◆ RECORD SET:
⁂

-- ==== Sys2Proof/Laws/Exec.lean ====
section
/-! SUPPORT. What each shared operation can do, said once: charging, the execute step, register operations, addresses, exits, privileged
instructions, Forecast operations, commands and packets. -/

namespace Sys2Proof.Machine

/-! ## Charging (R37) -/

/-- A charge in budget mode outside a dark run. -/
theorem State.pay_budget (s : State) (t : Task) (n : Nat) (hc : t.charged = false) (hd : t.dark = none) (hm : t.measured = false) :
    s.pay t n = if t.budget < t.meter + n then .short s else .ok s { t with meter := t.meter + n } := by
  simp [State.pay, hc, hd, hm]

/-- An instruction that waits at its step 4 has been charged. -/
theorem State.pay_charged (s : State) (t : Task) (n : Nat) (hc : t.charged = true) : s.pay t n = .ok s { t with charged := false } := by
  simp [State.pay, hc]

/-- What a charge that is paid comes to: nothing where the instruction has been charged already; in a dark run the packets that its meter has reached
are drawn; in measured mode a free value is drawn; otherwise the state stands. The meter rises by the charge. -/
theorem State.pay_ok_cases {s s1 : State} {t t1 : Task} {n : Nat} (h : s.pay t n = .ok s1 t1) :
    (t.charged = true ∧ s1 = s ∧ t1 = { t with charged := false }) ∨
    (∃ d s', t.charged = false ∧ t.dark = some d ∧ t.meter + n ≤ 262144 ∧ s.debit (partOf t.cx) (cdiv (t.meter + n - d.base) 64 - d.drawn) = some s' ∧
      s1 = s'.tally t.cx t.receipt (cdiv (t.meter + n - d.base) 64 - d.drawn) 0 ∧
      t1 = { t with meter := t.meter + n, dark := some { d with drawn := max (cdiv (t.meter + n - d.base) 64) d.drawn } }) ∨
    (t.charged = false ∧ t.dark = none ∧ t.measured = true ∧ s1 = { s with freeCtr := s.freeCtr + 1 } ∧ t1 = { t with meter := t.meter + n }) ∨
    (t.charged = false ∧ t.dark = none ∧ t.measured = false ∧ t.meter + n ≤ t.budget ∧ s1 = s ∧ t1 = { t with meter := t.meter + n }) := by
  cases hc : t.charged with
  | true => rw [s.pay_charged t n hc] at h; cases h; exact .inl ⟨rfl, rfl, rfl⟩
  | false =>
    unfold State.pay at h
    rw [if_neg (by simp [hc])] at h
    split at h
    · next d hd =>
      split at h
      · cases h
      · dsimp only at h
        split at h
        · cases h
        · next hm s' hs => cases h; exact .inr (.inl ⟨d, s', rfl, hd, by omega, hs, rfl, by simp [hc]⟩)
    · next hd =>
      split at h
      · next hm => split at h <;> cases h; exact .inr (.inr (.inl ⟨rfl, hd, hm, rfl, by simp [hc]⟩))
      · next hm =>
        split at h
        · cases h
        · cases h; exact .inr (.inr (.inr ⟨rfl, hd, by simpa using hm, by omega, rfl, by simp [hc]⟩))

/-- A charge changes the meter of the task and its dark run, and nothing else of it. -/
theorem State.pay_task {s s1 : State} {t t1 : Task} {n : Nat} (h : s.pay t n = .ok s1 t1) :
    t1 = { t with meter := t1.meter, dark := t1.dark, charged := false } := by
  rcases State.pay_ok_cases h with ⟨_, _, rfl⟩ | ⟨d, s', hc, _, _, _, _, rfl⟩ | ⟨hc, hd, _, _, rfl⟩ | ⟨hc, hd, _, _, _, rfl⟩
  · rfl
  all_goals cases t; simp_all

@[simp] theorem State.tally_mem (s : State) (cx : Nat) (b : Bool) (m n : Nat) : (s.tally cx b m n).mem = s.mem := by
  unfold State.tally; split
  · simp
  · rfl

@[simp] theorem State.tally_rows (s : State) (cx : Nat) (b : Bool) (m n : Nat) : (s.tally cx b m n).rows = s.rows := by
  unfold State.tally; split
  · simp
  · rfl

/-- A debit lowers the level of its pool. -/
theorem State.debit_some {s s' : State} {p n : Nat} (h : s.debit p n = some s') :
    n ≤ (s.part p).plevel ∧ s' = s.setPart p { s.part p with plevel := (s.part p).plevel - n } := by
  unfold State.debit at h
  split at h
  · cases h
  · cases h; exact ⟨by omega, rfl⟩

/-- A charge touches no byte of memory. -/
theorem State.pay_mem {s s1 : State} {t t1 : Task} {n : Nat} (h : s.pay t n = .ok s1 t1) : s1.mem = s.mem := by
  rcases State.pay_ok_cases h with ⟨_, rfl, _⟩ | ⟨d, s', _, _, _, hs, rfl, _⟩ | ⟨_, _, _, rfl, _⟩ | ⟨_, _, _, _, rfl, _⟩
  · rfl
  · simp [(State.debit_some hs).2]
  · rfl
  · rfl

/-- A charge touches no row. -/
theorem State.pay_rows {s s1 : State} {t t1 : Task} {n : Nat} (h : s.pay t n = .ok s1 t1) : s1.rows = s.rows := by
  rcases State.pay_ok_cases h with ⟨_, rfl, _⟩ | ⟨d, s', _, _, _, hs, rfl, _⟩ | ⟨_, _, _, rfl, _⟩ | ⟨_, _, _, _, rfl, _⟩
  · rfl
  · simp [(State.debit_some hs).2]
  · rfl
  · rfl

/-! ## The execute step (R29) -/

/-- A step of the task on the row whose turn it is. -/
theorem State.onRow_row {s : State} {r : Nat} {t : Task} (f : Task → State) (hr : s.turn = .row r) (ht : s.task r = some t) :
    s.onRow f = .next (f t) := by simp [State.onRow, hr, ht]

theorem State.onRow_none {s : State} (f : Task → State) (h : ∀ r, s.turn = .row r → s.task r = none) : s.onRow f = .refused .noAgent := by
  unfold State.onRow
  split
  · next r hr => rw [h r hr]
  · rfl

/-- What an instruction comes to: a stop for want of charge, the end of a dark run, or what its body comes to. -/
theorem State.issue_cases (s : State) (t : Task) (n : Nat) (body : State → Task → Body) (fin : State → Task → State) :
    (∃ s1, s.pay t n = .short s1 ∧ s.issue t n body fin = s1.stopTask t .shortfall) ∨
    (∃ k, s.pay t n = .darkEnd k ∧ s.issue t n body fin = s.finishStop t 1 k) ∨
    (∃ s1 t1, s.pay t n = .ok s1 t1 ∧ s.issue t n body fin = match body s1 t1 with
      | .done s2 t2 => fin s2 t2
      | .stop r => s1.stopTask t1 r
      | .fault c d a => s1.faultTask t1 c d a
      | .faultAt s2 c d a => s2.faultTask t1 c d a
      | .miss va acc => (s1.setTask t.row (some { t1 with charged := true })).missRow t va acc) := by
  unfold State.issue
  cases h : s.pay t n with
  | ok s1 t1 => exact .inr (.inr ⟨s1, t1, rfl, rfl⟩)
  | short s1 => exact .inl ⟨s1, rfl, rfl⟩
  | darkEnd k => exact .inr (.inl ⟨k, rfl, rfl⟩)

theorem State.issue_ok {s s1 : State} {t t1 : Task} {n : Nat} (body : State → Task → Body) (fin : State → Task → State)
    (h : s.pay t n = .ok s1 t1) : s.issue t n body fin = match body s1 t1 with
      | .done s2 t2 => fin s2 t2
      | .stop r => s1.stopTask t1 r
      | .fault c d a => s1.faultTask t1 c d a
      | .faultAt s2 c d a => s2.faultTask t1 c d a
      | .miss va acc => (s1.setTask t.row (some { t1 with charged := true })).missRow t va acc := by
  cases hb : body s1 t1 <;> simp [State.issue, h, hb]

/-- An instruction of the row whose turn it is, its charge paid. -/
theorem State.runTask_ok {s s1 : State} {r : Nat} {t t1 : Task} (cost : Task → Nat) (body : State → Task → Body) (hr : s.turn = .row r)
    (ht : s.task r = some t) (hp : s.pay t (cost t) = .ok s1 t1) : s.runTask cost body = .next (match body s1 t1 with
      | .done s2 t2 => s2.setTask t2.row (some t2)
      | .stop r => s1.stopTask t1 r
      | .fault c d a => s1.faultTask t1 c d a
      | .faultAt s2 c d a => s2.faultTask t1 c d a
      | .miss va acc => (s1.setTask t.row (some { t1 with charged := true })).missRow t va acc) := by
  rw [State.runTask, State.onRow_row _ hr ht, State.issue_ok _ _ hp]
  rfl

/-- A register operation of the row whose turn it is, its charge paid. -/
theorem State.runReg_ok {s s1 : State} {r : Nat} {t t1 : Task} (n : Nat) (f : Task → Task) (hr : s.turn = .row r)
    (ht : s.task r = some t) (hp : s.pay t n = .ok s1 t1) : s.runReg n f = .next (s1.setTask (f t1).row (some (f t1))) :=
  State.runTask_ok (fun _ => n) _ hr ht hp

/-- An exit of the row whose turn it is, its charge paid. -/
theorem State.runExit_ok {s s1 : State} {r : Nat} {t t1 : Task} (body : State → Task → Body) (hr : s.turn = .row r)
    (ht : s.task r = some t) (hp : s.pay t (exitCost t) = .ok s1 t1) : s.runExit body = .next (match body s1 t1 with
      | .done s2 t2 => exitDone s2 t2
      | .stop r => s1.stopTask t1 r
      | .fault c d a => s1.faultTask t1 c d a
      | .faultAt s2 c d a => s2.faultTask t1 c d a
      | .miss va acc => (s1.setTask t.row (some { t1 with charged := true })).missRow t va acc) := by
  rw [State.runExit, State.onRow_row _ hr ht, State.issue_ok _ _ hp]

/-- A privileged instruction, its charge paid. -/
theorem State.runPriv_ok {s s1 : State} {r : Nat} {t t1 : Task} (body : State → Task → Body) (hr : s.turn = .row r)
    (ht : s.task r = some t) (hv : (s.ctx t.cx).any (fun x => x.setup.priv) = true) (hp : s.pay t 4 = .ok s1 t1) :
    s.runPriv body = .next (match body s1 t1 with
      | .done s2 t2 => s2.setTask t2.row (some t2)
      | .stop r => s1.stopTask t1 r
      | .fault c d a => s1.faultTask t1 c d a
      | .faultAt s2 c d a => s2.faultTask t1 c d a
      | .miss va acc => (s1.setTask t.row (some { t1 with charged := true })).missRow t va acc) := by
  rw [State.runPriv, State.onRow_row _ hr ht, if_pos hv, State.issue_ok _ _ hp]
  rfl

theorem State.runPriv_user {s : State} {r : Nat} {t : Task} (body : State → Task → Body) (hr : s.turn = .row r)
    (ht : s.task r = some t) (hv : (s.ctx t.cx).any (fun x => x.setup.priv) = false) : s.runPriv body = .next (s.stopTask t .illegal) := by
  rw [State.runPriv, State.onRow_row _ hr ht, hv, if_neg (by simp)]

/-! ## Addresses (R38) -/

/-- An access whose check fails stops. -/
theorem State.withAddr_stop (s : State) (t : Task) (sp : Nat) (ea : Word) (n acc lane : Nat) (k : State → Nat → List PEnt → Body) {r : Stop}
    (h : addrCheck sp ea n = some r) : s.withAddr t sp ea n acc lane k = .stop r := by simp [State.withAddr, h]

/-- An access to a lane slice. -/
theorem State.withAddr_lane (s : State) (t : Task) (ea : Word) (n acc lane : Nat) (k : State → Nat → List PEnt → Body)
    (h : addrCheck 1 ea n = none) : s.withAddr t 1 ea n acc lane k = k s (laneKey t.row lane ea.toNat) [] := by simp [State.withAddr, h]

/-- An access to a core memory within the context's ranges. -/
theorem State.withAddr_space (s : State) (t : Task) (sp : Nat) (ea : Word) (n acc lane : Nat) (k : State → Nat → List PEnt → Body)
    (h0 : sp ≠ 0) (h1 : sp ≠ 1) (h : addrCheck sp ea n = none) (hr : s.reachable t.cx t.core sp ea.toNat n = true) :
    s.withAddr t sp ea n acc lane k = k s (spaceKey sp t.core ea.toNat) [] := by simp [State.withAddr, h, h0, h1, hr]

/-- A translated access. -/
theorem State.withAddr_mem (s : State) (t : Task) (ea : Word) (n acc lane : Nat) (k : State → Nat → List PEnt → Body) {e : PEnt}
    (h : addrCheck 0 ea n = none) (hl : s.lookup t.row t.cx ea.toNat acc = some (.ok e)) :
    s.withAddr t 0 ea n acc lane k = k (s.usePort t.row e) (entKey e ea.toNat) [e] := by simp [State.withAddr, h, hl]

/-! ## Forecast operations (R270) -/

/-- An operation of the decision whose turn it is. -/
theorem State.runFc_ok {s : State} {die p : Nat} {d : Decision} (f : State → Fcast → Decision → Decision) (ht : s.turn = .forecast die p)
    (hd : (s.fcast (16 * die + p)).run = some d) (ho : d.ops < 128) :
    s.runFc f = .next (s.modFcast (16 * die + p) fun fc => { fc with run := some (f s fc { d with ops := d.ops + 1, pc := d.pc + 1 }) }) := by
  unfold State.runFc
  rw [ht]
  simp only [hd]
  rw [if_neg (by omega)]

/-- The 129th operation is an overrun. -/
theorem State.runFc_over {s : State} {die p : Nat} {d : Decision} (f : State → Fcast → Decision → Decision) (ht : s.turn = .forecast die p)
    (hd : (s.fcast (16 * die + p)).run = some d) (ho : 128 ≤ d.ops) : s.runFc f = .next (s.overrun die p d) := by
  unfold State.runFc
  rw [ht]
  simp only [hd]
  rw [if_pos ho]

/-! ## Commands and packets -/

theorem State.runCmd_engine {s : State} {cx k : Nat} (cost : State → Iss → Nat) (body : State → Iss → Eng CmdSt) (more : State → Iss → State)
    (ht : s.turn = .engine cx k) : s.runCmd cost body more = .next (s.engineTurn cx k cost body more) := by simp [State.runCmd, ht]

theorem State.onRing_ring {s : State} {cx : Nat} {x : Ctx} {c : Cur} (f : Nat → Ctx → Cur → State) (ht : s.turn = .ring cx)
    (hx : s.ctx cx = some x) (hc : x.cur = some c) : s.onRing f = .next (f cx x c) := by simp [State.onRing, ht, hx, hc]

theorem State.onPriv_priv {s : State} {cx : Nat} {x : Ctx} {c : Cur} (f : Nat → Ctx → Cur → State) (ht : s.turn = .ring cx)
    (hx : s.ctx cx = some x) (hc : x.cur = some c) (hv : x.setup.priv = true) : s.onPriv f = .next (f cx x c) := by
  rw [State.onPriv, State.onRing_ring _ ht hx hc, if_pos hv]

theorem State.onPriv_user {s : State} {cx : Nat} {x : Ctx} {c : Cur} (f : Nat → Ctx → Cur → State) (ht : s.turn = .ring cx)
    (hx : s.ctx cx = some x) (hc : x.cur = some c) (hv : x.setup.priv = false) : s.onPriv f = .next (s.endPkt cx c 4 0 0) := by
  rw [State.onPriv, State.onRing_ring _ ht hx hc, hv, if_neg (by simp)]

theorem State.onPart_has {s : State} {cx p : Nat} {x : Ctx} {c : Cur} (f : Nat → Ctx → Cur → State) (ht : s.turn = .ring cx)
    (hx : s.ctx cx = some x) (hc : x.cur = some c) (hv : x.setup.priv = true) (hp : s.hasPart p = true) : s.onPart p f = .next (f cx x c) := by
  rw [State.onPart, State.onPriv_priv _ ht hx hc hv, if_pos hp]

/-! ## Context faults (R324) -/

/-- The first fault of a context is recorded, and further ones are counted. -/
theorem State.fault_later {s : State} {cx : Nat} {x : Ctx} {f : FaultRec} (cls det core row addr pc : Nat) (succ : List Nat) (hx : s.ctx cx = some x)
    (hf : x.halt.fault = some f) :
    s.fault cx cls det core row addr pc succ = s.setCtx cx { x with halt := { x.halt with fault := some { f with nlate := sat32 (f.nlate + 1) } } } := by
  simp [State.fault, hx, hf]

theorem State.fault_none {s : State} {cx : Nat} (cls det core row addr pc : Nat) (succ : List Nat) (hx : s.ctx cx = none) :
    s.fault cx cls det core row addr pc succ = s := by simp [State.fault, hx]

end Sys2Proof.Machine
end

⁂

Starting from the first line of the records above, retype each line exactly up to and including the one that contains "dark run. -/", and nothing more.

-- ==== Sys2Proof/Laws/Exec.lean ====
section
/-! SUPPORT. What each shared operation can do, said once: charging, the execute step, register operations, addresses, exits, privileged
instructions, Forecast operations, commands and packets. -/

namespace Sys2Proof.Machine

/-! ## Charging (R37) -/

/-- A charge in budget mode outside a dark run. -/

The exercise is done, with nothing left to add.